Reproduce exactly, and only, the lines below from the one containing "at once and" through the one containing "(3 ≤ v.clk.mode".
+++ RECORD EXCERPTS
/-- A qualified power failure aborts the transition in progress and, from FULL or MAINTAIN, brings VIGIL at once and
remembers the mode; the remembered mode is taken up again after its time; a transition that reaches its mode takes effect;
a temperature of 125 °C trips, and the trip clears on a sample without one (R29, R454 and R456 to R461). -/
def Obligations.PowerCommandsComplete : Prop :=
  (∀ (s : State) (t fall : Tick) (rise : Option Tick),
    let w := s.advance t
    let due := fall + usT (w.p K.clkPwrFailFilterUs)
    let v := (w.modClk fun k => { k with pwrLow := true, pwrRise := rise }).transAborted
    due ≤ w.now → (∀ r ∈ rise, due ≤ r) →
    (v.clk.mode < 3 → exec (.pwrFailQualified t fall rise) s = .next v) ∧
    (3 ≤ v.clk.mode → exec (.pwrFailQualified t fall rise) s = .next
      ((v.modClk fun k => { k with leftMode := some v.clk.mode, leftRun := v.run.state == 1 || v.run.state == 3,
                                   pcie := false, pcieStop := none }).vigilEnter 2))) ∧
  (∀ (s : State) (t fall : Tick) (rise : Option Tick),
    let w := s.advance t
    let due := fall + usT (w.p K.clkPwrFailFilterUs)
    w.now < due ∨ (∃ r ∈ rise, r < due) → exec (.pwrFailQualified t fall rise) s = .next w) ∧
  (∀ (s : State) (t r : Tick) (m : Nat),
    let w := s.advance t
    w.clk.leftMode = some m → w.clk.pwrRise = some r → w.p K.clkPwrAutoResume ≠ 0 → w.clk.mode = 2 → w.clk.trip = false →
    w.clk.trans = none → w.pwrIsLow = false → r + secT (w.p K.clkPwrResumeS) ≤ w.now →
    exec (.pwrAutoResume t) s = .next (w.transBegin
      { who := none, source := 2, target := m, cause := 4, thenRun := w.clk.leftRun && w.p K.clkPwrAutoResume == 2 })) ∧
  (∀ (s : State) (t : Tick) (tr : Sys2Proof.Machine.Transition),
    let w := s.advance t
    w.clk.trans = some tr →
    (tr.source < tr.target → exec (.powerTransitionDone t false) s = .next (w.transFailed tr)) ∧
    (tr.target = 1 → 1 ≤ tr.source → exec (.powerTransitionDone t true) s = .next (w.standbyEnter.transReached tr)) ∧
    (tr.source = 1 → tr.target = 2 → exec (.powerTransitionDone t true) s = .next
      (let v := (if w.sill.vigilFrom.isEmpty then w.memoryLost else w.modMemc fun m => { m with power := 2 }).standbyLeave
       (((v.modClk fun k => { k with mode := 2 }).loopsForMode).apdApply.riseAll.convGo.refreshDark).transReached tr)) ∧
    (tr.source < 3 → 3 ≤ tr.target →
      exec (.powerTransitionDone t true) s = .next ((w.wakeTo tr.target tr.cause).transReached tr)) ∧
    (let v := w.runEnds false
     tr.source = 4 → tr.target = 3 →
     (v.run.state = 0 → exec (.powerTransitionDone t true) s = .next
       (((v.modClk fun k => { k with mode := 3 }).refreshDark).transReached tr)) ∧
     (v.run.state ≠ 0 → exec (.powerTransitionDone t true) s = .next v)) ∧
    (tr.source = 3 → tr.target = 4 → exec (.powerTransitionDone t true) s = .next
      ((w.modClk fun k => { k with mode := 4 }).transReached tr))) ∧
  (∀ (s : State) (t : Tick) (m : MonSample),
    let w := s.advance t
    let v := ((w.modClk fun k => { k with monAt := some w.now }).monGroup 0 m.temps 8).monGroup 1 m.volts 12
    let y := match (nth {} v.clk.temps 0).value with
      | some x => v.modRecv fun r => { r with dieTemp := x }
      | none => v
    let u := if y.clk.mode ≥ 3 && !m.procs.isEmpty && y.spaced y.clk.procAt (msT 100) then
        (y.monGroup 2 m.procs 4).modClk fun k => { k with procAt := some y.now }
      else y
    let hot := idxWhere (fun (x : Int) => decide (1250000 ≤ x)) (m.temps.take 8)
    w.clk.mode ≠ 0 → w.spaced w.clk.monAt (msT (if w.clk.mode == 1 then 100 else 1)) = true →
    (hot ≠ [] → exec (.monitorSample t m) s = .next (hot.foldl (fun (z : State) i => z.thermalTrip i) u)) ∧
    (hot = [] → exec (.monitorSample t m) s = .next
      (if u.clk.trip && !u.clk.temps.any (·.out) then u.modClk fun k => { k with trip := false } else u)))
++++++
+++ RECORD EXCERPTS
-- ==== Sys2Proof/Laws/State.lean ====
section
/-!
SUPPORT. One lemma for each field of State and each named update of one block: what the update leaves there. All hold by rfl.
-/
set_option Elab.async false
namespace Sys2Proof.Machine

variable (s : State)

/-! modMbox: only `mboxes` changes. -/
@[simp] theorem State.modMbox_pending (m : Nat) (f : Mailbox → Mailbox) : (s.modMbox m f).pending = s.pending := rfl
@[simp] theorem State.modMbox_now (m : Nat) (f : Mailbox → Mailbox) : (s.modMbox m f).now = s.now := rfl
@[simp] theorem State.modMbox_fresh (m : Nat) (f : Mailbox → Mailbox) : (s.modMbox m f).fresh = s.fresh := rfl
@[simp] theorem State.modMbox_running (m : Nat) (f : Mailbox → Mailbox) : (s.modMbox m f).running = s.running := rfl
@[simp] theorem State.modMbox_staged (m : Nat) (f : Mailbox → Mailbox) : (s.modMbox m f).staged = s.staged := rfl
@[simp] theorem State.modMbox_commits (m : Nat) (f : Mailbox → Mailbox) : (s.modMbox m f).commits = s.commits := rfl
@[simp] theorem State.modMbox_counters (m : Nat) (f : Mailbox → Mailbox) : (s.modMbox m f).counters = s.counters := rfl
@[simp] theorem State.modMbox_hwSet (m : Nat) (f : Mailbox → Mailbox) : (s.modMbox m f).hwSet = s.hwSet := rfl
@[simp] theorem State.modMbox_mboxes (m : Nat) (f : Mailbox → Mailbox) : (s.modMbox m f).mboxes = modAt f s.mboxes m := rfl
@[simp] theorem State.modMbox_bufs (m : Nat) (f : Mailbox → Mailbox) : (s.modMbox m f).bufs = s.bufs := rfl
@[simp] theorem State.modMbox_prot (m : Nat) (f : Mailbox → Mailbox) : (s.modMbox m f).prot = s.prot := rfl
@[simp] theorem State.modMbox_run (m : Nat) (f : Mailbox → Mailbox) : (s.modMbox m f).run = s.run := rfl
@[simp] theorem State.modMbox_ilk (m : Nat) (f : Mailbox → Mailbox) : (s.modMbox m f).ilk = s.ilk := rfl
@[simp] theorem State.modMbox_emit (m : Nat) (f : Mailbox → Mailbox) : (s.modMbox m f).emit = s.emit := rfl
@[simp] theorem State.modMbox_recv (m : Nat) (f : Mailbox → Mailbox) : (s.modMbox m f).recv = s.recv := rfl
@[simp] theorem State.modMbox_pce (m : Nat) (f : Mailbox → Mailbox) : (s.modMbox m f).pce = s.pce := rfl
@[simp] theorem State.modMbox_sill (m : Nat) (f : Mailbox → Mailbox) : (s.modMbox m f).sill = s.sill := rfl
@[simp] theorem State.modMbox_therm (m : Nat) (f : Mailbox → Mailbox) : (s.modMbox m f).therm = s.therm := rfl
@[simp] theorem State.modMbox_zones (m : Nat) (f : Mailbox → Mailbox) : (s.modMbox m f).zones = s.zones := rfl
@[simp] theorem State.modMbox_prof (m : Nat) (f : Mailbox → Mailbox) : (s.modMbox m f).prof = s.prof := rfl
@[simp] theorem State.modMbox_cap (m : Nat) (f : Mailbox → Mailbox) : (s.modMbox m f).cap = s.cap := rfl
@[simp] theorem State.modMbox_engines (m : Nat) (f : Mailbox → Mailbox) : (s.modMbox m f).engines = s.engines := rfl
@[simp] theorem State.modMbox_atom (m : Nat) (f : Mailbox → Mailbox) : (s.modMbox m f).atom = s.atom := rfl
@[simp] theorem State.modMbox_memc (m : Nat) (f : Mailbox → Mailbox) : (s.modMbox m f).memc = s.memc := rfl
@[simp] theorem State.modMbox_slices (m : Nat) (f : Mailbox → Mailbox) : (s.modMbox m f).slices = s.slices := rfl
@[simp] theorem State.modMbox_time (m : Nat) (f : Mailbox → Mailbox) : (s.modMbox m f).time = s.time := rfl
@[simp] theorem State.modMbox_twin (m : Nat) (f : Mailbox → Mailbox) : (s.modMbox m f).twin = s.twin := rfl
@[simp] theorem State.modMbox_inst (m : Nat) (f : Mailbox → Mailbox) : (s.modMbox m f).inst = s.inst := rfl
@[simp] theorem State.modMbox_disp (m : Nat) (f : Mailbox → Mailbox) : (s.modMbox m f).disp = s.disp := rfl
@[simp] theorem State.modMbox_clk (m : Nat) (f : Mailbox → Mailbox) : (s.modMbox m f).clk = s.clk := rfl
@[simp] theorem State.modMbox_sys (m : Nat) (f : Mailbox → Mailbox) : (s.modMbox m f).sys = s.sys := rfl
++++++
RESULT OF THIS EXERCISE ->
/-- A qualified power failure aborts the transition in progress and, from FULL or MAINTAIN, brings VIGIL at once and
remembers the mode; the remembered mode is taken up again after its time; a transition that reaches its mode takes effect;
a temperature of 125 °C trips, and the trip clears on a sample without one (R29, R454 and R456 to R461). -/
def Obligations.PowerCommandsComplete : Prop :=
  (∀ (s : State) (t fall : Tick) (rise : Option Tick),
    let w := s.advance t
    let due := fall + usT (w.p K.clkPwrFailFilterUs)
    let v := (w.modClk fun k => { k with pwrLow := true, pwrRise := rise }).transAborted
    due ≤ w.now → (∀ r ∈ rise, due ≤ r) →
    (v.clk.mode < 3 → exec (.pwrFailQualified t fall rise) s = .next v) ∧
    (3 ≤ v.clk.mode → exec (.pwrFailQualified t fall rise) s = .next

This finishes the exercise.